** Opening DATA TO EXAMINE block **

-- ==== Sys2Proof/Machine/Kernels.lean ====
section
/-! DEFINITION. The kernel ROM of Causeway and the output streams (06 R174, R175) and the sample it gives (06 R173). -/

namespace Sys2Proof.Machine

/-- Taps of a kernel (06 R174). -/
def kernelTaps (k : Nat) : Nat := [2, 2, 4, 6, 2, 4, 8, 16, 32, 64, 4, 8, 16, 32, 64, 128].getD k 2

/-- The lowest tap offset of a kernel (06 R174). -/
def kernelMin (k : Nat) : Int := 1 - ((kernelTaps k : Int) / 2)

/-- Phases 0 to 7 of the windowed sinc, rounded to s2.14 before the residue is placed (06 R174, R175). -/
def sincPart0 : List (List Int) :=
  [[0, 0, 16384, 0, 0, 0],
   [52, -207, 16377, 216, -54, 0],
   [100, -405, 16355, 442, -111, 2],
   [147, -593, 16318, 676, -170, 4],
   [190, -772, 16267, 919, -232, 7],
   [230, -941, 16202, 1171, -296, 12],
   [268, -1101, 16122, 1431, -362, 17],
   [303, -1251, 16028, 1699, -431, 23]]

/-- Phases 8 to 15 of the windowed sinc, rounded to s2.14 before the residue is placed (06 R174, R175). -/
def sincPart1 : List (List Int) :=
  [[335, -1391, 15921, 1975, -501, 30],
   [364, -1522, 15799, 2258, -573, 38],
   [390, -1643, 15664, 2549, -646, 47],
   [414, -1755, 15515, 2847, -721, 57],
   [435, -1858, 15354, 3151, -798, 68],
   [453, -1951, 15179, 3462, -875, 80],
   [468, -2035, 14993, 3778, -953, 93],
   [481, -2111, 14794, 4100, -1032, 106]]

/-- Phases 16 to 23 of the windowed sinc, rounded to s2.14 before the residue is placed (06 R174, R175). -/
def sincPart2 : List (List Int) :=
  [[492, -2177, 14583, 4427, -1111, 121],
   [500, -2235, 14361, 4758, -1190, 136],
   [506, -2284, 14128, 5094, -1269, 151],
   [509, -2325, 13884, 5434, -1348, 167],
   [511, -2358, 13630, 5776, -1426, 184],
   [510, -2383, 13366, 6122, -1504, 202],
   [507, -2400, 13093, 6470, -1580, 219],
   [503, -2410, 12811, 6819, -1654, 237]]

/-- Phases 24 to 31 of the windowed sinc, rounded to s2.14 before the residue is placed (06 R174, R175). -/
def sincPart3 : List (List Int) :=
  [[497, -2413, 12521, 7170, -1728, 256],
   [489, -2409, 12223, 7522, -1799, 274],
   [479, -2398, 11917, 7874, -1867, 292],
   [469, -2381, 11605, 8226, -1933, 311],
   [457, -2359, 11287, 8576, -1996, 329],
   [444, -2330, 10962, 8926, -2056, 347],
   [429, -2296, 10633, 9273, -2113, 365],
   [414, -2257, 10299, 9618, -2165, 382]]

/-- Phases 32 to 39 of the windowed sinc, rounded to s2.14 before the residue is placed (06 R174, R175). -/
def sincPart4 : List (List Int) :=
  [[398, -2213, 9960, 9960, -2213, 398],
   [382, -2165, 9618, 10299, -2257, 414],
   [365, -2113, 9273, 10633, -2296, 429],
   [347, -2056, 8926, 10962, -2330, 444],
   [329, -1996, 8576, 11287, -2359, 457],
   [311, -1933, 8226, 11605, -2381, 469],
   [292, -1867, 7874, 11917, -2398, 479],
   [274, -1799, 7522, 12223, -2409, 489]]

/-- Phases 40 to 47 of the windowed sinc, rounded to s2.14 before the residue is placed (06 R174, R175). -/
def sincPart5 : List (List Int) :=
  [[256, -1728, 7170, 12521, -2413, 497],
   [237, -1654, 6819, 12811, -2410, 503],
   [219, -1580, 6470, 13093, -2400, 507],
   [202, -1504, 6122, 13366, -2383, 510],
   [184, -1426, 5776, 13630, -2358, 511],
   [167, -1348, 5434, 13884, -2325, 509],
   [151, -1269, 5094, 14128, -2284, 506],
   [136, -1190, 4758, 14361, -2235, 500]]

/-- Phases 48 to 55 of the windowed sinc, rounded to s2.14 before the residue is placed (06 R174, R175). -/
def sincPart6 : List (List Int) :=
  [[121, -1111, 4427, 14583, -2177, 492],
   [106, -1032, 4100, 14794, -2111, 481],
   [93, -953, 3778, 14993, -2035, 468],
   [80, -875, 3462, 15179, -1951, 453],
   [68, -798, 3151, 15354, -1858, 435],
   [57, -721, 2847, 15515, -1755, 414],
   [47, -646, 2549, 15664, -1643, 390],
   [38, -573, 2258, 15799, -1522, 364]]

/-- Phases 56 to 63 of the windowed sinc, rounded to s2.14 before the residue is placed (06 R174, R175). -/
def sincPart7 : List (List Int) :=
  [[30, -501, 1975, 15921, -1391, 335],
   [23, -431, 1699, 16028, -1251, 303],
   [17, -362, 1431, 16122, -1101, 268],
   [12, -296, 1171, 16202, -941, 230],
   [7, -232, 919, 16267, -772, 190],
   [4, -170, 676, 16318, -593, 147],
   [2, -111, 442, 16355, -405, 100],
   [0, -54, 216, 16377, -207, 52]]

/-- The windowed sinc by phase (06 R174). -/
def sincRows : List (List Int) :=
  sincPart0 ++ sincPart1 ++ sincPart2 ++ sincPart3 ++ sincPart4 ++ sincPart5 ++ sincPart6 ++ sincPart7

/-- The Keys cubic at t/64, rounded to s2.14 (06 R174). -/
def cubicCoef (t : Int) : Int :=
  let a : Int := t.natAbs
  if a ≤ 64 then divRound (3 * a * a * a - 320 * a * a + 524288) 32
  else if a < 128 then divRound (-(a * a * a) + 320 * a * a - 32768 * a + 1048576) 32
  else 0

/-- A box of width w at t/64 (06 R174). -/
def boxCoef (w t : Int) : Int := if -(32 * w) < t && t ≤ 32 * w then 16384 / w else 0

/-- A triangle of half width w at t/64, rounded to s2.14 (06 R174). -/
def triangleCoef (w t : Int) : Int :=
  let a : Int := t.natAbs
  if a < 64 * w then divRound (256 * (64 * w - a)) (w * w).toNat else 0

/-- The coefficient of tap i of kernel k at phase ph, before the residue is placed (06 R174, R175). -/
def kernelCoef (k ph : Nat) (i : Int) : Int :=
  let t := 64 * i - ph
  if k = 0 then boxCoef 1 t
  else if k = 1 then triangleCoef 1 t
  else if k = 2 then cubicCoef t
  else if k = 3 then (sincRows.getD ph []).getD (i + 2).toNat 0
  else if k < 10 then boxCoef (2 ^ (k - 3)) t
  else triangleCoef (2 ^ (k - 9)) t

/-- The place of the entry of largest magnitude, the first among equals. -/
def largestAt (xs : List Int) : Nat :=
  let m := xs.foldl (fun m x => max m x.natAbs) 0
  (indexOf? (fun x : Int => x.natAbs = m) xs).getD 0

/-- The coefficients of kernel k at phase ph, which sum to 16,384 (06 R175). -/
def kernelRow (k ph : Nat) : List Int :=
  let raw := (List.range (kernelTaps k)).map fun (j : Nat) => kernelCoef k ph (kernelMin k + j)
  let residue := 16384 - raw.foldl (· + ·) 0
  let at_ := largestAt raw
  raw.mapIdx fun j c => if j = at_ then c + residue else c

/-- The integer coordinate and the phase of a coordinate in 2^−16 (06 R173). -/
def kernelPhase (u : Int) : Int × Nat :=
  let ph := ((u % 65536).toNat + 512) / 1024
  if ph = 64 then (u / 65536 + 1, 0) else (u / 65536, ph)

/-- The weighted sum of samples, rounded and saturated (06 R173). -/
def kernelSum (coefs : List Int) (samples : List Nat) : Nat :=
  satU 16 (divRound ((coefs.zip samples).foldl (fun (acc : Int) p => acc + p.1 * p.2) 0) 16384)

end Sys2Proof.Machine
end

** Closing DATA TO EXAMINE block **
** Opening DATA TO EXAMINE block **

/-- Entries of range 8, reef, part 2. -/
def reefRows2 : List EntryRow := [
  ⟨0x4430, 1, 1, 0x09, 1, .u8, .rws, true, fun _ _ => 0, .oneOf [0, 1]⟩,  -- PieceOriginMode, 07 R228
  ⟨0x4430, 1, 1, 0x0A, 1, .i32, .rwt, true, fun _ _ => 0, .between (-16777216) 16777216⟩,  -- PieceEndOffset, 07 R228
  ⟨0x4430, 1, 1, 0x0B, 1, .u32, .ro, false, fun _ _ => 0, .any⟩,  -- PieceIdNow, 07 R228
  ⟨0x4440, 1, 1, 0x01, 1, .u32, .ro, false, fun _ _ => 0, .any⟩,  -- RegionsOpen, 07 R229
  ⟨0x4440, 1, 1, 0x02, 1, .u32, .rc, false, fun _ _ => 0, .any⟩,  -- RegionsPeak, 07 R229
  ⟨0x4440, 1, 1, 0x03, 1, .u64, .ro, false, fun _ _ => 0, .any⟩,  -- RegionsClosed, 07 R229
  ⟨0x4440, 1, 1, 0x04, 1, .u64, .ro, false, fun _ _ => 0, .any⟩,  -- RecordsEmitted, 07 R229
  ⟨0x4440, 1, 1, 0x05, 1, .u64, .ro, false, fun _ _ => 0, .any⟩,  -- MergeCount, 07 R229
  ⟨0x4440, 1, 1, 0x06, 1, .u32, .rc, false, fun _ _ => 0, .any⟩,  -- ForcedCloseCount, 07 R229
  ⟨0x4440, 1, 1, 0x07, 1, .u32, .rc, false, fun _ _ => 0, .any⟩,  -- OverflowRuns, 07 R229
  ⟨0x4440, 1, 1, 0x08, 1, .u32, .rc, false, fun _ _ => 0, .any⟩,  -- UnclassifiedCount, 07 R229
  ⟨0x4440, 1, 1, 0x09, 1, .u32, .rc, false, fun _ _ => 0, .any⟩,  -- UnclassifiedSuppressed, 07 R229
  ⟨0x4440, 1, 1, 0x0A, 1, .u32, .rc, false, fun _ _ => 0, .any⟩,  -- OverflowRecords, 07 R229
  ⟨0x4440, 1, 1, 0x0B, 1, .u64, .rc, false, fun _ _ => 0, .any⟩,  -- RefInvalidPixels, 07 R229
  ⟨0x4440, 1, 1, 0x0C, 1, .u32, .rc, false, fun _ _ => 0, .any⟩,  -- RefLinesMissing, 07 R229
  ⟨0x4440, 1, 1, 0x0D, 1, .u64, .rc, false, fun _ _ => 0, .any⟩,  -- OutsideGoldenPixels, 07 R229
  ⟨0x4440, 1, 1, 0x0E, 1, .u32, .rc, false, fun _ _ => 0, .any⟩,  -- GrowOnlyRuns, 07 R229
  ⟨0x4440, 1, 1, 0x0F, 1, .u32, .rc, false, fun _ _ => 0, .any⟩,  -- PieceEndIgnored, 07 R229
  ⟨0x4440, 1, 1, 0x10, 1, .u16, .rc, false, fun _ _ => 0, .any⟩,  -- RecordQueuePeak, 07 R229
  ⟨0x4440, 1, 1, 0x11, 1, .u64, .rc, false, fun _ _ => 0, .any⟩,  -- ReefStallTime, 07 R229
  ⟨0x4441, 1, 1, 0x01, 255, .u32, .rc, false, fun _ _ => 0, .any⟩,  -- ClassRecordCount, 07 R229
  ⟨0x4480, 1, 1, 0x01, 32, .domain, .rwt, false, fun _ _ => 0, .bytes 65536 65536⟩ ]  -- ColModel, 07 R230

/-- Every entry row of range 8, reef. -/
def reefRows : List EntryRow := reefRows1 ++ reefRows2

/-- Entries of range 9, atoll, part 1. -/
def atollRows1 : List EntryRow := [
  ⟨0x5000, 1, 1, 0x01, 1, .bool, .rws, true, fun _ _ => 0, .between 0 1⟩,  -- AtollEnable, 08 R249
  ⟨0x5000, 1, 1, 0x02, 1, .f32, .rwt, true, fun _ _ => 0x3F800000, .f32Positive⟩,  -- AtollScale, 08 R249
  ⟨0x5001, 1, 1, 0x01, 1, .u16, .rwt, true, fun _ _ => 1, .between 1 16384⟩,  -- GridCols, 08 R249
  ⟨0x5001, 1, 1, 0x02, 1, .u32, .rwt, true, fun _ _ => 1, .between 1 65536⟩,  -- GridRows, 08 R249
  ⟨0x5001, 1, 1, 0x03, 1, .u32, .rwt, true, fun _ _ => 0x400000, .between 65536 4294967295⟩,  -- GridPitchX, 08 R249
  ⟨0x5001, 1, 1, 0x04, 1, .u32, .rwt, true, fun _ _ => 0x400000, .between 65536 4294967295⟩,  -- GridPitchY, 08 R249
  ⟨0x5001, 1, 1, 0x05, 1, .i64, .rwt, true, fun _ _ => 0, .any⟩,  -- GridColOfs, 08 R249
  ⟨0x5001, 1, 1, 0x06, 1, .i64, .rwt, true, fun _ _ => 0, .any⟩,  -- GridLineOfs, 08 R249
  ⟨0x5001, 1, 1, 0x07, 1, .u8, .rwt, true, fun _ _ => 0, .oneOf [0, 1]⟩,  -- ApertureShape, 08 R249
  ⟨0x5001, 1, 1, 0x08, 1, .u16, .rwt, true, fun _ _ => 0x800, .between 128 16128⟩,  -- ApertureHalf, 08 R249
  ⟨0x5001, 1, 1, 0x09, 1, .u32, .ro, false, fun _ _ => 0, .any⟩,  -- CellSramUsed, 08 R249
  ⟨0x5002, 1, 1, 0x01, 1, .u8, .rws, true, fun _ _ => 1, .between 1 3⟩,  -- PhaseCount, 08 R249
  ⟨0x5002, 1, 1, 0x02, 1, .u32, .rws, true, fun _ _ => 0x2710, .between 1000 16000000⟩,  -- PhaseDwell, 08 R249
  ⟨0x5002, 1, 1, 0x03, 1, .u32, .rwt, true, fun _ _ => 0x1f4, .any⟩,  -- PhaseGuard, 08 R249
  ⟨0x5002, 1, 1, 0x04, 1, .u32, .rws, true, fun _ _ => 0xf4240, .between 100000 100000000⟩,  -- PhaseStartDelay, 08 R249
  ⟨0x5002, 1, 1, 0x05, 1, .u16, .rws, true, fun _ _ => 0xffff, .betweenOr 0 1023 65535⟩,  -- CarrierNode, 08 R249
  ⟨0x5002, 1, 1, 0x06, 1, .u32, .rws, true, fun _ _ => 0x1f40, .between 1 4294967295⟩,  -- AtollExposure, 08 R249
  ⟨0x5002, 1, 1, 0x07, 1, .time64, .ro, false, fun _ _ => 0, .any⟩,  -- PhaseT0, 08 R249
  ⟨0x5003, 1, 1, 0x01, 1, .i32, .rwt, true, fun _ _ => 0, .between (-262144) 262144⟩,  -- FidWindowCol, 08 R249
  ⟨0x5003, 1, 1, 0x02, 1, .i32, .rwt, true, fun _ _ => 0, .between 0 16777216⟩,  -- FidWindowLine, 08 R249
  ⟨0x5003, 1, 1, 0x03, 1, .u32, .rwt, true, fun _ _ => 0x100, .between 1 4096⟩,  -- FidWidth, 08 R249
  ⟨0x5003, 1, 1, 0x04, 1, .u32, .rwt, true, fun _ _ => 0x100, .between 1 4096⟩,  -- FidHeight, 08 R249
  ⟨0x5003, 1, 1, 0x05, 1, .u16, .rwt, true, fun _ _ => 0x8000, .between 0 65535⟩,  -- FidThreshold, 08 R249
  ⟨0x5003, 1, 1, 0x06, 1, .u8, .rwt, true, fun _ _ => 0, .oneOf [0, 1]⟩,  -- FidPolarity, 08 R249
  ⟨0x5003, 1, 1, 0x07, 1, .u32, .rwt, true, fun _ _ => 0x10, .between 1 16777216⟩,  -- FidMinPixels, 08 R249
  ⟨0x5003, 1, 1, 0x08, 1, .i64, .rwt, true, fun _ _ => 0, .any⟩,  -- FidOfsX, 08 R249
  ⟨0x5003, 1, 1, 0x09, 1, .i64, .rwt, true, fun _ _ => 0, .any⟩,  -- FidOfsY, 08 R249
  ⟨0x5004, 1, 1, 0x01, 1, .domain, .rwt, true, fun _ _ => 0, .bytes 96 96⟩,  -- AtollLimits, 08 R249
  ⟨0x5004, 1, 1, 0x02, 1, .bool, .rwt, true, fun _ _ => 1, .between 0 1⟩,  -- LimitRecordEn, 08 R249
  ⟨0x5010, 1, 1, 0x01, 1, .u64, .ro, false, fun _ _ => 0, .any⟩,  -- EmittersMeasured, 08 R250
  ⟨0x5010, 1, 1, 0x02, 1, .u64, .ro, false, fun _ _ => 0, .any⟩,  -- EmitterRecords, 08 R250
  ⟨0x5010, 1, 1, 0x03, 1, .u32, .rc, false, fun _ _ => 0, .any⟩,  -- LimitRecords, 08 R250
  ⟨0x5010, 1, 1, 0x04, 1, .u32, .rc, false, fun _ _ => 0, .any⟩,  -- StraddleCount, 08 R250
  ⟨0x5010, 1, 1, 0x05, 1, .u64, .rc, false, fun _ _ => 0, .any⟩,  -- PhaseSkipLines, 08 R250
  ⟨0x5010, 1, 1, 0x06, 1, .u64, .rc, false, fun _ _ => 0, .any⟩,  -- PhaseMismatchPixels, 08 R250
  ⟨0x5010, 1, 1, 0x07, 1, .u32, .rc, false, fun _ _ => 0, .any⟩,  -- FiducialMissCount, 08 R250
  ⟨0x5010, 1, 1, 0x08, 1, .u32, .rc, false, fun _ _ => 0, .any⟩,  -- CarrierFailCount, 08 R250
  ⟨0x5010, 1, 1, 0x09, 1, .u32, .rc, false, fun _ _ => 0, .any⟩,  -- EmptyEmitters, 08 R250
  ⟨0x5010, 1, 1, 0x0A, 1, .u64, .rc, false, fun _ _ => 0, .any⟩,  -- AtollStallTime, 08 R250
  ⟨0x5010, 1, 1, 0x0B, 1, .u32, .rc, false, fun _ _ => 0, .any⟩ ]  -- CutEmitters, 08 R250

** Closing DATA TO EXAMINE block **

Only the lines above starting at the line that holds "def reefRows : List" and ending at the line that holds "GridRows, 08 R249" are to be repeated, exactly and in full.

def reefRows : List EntryRow := reefRows1 ++ reefRows2

/-- Entries of range 9, atoll, part 1. -/
def atollRows1 : List EntryRow := [
  ⟨0x5000, 1, 1, 0x01, 1, .bool, .rws, true, fun _ _ => 0, .between 0 1⟩,  -- AtollEnable, 08 R249
  ⟨0x5000, 1, 1, 0x02, 1, .f32, .rwt, true, fun _ _ => 0x3F800000, .f32Positive⟩,  -- AtollScale, 08 R249
  ⟨0x5001, 1, 1, 0x01, 1, .u16, .rwt, true, fun _ _ => 1, .between 1 16384⟩,  -- GridCols, 08 R249
  ⟨0x5001, 1, 1, 0x02, 1, .u32, .rwt, true, fun _ _ => 1, .between 1 65536⟩,  -- GridRows, 08 R249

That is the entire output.